Task directions: Take the entries below and print only the lines from the one with "def tokAvail (s" through the one with "def statusWord (s", exactly as they stand, both ends included.

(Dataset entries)
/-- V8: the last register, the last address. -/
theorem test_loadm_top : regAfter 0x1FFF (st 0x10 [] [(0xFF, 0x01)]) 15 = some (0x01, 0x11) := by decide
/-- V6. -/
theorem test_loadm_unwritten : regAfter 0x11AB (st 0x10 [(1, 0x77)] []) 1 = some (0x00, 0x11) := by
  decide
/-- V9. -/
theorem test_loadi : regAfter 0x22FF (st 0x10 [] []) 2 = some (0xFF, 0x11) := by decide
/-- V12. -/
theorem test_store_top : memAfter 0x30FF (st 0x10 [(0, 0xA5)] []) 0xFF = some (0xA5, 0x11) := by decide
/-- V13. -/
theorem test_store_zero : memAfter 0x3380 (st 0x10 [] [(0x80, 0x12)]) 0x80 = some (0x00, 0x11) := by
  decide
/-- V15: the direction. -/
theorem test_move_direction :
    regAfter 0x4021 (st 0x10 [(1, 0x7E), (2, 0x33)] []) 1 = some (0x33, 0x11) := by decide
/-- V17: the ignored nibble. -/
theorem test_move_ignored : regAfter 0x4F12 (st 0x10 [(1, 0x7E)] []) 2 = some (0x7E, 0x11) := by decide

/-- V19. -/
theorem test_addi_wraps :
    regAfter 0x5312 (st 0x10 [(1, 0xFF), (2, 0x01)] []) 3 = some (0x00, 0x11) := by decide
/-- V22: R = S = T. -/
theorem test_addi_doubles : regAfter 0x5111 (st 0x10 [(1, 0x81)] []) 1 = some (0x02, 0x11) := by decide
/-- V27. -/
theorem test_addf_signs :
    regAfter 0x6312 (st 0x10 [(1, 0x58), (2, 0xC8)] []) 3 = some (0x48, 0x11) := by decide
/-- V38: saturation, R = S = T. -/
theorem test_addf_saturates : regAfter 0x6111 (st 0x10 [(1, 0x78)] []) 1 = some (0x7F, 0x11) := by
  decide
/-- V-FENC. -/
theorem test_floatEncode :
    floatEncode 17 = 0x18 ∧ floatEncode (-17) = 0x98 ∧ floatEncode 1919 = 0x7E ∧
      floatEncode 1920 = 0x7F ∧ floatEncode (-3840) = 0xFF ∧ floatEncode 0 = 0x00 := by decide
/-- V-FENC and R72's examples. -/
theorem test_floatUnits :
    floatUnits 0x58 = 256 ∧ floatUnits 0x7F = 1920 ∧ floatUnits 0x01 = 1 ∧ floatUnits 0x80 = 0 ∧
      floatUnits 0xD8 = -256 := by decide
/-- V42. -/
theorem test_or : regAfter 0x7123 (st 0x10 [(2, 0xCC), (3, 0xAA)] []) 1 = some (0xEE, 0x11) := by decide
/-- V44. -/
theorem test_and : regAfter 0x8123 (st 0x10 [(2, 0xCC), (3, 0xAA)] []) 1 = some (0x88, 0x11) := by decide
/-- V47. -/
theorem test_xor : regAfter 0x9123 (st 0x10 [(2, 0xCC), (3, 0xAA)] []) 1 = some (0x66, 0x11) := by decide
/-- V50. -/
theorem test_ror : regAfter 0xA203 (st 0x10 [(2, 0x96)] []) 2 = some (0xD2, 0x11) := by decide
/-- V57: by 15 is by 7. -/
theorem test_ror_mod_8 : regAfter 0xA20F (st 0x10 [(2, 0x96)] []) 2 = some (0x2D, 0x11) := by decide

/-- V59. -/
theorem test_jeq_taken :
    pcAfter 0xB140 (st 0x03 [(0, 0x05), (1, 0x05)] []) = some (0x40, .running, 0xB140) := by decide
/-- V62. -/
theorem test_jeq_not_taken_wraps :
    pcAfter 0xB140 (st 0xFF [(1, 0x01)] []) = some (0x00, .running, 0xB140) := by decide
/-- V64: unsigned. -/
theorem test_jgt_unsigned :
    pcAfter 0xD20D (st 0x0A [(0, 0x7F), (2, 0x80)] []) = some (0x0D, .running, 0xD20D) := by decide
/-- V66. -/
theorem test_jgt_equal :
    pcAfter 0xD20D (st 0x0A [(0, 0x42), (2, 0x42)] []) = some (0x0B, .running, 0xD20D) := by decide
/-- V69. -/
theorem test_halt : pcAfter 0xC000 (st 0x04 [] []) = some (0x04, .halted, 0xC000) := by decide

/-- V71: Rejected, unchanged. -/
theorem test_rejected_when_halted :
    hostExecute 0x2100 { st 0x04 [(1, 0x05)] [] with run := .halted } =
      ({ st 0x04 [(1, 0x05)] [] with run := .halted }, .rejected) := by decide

---

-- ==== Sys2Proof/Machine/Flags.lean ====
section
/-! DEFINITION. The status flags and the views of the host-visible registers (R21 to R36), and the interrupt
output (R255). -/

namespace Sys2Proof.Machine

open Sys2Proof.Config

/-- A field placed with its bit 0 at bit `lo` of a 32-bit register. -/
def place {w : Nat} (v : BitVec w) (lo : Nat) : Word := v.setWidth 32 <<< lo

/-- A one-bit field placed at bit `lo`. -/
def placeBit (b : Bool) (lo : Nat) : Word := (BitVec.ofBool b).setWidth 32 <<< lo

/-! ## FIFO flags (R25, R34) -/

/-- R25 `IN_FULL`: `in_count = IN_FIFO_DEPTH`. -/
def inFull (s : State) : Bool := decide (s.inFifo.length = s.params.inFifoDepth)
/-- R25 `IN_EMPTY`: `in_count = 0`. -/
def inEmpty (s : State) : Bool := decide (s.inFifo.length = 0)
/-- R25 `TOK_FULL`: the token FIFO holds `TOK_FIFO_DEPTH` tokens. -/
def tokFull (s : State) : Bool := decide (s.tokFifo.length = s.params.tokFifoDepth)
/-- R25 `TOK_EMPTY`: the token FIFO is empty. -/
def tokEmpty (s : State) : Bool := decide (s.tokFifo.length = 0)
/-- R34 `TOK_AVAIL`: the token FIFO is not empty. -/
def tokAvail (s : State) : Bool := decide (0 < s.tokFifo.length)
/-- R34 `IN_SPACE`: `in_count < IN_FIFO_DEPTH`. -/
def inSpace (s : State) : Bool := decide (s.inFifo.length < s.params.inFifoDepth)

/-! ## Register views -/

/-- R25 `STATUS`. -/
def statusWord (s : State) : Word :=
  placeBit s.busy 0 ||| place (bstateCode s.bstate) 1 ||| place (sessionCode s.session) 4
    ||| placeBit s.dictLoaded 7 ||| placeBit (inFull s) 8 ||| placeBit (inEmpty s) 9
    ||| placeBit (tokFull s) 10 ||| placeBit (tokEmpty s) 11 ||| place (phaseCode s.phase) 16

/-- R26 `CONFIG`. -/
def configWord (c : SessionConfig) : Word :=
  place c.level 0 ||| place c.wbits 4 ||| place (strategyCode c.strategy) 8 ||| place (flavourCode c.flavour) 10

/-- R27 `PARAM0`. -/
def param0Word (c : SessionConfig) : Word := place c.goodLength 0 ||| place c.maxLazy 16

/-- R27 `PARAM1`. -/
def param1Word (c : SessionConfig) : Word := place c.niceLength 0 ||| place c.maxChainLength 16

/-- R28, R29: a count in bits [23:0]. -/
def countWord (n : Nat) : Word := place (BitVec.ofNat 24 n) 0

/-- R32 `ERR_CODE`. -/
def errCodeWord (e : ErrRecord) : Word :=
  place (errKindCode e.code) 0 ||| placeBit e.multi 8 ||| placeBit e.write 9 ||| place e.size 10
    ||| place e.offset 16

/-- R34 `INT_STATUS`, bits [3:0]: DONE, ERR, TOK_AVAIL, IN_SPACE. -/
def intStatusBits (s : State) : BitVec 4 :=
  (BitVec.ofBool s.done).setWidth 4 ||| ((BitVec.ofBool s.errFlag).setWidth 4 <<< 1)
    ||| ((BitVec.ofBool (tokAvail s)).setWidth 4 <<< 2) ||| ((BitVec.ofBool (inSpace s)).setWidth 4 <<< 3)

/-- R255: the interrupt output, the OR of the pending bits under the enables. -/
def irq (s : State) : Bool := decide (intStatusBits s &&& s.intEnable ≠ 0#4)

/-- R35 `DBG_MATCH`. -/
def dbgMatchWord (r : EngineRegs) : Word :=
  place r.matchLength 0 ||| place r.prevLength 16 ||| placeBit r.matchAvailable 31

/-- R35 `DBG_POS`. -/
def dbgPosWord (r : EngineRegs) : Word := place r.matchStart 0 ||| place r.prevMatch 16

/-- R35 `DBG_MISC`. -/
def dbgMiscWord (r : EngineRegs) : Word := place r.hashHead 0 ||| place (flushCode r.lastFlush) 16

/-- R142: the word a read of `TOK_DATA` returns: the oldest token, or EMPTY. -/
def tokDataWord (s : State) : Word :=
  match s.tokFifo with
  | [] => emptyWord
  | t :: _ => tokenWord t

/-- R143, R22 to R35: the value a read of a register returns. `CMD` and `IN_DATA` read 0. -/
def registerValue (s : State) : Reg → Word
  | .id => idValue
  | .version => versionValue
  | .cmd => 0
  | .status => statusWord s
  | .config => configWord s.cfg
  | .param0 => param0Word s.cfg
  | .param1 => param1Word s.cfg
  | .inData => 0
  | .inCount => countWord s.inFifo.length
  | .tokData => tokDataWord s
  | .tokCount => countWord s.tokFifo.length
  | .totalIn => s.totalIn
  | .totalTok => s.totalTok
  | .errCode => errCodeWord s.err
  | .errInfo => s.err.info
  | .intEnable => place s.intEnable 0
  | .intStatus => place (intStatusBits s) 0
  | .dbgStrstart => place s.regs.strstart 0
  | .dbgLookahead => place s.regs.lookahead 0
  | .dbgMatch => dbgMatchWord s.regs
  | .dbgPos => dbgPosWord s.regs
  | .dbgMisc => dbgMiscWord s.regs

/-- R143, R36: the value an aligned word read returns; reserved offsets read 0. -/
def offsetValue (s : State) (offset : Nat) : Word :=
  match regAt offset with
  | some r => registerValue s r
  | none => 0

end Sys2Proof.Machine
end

Result for this task:
def tokAvail (s : State) : Bool := decide (0 < s.tokFifo.length)
/-- R34 `IN_SPACE`: `in_count < IN_FIFO_DEPTH`. -/
def inSpace (s : State) : Bool := decide (s.inFifo.length < s.params.inFifoDepth)

/-! ## Register views -/

/-- R25 `STATUS`. -/
def statusWord (s : State) : Word :=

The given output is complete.